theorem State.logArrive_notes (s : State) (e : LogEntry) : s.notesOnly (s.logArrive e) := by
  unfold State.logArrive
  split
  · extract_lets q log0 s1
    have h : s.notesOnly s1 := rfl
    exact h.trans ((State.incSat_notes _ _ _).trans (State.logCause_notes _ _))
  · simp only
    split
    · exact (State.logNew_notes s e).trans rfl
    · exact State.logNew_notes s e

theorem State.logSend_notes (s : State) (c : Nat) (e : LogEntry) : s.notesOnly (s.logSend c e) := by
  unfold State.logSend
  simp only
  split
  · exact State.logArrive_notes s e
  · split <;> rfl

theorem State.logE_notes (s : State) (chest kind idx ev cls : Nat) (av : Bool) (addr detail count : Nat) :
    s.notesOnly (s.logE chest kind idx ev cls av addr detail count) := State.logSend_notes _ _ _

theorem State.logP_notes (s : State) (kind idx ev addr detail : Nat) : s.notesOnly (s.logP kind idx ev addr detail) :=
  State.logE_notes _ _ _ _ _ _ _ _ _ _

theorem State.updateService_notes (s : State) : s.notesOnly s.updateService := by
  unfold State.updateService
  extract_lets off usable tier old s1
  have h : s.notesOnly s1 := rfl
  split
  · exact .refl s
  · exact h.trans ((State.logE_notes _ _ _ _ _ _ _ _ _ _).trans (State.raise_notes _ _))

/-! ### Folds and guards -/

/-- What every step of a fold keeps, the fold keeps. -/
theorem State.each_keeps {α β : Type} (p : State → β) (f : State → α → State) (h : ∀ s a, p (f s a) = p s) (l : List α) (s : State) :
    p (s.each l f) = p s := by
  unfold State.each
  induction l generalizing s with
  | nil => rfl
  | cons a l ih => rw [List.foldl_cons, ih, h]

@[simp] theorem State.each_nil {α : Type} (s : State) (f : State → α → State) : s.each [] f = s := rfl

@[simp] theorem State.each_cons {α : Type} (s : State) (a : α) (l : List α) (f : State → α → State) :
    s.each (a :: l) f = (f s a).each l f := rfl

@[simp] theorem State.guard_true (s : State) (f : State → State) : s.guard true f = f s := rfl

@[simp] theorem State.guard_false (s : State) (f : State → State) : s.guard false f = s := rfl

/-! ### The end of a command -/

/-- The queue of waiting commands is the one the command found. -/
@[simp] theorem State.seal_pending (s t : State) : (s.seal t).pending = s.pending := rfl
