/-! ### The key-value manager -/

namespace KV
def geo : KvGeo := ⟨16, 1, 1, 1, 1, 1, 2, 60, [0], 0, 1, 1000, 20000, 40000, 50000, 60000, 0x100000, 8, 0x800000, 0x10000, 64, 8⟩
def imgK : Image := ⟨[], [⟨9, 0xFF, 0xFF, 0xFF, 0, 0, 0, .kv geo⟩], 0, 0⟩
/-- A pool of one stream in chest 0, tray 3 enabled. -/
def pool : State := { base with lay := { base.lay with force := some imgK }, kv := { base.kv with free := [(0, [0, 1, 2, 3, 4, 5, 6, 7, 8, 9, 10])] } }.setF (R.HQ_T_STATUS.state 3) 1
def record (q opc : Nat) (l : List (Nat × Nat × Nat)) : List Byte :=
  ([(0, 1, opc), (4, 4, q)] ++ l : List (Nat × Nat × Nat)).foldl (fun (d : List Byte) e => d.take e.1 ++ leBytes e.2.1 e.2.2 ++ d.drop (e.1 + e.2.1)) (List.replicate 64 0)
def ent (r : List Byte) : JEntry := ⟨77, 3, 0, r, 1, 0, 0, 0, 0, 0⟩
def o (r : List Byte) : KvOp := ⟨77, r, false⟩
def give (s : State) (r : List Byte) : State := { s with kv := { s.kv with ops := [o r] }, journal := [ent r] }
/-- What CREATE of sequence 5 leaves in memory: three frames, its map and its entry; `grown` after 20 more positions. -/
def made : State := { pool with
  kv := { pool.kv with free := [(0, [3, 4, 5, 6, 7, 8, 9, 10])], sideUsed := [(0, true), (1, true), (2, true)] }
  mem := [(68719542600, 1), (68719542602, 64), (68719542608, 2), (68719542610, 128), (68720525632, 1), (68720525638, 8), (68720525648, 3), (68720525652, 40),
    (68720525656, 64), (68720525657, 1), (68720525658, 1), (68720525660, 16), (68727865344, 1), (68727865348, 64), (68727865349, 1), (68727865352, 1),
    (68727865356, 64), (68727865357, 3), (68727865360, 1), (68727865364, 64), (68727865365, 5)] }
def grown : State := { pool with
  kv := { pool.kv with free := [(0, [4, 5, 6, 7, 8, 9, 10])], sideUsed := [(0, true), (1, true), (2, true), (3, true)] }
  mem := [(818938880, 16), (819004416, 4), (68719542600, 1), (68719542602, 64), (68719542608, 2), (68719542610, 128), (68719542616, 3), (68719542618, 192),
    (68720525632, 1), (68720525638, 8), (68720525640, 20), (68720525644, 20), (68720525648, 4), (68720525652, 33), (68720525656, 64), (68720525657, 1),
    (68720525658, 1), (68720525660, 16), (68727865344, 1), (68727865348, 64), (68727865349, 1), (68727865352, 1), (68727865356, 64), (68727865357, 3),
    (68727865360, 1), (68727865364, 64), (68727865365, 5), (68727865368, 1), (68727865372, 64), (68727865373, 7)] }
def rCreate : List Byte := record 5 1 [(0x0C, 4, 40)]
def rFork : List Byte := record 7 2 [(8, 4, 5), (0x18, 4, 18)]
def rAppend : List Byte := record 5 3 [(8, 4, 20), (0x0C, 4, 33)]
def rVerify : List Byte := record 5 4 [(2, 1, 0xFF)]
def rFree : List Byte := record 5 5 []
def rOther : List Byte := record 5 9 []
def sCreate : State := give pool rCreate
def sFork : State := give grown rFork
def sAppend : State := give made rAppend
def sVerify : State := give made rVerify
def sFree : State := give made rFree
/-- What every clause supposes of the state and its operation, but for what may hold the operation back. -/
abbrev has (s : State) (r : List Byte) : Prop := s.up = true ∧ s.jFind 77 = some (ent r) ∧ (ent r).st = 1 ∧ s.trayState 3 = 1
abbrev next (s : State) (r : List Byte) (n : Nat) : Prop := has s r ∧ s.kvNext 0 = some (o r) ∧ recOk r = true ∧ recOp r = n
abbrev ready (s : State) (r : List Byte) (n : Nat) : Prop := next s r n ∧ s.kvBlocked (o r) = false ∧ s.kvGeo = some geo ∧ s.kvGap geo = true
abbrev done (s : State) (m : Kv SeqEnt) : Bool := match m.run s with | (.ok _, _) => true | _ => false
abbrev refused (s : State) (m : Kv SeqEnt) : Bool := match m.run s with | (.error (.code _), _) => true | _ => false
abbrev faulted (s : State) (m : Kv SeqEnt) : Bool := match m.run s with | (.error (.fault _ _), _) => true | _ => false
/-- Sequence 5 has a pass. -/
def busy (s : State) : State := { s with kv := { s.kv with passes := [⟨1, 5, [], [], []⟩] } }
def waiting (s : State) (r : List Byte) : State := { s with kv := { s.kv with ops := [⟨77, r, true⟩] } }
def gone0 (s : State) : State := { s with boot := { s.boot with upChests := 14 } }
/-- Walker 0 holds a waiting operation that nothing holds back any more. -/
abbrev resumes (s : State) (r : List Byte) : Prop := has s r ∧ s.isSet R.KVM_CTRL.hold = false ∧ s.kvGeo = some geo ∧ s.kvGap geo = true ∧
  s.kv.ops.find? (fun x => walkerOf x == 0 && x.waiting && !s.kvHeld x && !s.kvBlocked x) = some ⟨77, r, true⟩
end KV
..............................
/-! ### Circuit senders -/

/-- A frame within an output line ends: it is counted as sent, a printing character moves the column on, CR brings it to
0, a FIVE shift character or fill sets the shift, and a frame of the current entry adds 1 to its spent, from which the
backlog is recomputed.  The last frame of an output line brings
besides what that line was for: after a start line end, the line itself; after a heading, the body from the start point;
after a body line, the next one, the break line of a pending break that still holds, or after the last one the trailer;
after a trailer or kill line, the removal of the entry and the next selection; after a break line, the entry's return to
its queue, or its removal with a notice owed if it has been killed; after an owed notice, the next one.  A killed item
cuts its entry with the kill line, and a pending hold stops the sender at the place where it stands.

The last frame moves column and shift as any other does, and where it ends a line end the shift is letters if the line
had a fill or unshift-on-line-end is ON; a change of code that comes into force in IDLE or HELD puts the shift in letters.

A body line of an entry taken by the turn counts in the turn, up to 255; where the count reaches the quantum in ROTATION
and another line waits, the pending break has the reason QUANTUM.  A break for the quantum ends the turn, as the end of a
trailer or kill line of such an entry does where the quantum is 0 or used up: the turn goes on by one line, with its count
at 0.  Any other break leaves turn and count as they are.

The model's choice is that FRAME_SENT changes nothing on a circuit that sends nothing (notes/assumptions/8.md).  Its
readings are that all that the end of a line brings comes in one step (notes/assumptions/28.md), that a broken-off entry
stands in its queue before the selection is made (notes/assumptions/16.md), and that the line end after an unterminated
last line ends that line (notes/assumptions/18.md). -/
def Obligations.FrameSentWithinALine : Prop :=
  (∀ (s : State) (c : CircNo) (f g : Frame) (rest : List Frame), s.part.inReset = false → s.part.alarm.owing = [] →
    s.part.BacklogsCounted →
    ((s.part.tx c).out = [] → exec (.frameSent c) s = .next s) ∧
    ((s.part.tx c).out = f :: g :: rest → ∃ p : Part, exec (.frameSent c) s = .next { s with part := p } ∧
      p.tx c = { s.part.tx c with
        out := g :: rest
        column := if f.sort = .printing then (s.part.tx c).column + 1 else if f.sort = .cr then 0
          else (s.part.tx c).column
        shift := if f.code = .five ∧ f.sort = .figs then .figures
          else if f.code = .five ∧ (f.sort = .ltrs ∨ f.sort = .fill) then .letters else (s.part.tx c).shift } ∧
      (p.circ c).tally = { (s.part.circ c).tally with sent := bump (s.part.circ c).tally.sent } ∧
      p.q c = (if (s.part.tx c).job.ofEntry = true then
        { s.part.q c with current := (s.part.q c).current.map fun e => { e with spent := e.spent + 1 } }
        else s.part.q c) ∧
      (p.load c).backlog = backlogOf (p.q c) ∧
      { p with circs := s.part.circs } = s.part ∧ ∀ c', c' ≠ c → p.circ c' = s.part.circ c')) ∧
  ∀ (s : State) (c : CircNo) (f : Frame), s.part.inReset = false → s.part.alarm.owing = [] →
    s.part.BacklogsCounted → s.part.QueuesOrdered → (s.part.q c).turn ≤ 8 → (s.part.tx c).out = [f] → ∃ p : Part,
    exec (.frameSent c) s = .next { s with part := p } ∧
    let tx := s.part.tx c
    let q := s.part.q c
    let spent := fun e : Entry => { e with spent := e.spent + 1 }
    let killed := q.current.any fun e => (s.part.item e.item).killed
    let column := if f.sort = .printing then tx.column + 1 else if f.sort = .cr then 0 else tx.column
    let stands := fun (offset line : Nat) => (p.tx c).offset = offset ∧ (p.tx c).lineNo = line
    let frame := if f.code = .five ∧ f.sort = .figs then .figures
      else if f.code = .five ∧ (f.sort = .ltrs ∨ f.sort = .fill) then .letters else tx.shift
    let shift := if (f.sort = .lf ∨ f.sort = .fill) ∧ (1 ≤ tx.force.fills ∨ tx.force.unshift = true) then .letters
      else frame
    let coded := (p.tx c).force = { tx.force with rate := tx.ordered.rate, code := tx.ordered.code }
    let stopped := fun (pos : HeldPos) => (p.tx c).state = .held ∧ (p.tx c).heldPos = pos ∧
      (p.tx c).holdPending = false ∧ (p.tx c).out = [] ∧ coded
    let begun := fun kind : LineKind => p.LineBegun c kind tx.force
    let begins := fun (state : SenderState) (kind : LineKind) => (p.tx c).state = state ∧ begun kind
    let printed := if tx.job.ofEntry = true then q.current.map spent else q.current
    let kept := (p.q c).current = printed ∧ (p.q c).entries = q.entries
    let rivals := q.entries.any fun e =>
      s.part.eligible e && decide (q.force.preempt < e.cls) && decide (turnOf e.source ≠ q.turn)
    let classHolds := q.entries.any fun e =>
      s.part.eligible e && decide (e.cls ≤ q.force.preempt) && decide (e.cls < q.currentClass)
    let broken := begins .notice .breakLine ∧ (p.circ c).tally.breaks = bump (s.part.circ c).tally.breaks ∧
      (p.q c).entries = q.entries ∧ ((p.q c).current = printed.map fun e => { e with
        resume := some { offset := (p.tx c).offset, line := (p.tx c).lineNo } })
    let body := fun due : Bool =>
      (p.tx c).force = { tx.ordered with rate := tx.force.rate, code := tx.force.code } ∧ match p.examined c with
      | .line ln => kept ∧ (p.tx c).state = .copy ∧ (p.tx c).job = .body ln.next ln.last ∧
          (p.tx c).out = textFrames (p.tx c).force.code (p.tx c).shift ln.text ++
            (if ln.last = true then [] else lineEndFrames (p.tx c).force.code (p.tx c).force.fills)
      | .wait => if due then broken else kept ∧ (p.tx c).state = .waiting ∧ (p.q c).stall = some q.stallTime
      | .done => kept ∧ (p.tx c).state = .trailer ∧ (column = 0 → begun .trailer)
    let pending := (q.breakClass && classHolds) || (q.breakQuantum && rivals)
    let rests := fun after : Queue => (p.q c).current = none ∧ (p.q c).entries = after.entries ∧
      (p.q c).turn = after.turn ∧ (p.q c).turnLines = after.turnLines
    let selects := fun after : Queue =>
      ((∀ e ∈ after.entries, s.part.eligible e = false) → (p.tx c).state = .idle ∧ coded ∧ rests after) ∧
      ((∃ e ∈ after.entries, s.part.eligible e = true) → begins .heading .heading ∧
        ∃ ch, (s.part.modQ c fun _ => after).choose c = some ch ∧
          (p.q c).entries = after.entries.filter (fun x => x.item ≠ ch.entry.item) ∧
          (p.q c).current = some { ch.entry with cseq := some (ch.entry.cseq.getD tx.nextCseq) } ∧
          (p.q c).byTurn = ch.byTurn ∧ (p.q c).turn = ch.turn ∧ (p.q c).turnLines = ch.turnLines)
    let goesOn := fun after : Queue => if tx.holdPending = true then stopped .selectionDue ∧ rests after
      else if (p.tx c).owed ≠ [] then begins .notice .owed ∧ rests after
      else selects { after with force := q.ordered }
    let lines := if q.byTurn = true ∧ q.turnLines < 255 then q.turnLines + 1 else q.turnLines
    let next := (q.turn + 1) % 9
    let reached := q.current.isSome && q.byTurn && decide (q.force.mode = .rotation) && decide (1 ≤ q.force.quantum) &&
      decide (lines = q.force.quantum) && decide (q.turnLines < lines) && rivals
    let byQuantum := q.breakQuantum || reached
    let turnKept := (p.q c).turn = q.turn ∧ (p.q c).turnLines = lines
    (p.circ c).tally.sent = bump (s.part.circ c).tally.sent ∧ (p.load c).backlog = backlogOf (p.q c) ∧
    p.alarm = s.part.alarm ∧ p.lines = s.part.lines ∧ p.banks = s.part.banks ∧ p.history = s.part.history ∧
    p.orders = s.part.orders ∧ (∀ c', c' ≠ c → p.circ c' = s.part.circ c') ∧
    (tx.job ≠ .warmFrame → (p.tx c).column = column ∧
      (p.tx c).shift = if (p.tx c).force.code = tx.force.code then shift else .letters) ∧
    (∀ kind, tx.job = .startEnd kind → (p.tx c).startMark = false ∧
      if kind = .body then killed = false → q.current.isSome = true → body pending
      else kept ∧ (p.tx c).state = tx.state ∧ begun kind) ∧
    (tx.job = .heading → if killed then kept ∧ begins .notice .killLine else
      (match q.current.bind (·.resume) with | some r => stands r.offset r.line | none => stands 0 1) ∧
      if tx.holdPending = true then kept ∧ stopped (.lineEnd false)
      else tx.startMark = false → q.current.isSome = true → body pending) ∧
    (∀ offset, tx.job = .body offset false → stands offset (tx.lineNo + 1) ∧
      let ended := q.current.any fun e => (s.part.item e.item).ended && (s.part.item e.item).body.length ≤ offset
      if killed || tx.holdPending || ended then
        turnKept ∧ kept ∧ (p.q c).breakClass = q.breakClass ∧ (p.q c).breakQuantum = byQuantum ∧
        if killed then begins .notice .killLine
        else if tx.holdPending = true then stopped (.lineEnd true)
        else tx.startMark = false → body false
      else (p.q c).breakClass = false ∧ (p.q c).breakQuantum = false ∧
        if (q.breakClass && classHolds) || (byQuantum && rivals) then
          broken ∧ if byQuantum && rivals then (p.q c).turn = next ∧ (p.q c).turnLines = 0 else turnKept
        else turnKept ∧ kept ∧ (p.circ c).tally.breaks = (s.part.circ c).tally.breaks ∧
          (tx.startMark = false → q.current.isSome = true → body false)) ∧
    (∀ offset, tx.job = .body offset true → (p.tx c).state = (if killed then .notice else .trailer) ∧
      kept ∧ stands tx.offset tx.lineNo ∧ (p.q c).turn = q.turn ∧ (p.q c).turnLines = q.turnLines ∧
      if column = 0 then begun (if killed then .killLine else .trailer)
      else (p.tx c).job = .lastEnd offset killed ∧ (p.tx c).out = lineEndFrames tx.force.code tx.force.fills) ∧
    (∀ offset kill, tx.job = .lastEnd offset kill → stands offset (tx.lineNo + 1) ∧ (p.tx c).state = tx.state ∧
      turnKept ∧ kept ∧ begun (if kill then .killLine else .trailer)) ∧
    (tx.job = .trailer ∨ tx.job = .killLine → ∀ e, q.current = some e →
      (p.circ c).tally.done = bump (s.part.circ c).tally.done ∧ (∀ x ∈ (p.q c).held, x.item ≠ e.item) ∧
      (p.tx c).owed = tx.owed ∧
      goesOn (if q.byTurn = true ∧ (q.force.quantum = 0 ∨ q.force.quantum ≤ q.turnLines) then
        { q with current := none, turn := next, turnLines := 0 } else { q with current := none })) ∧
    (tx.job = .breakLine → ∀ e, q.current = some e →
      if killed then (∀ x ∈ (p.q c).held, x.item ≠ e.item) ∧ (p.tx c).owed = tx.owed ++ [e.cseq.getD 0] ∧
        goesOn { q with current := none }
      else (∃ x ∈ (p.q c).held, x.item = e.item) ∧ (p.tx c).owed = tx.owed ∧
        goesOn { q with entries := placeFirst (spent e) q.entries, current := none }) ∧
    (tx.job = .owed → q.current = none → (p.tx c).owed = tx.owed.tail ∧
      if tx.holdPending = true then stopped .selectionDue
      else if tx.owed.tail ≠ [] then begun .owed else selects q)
..............................
» **Assignment**:
Give the number of lines in the listing that hold the word "unfold", with no other words.

» **Solved problem**:
4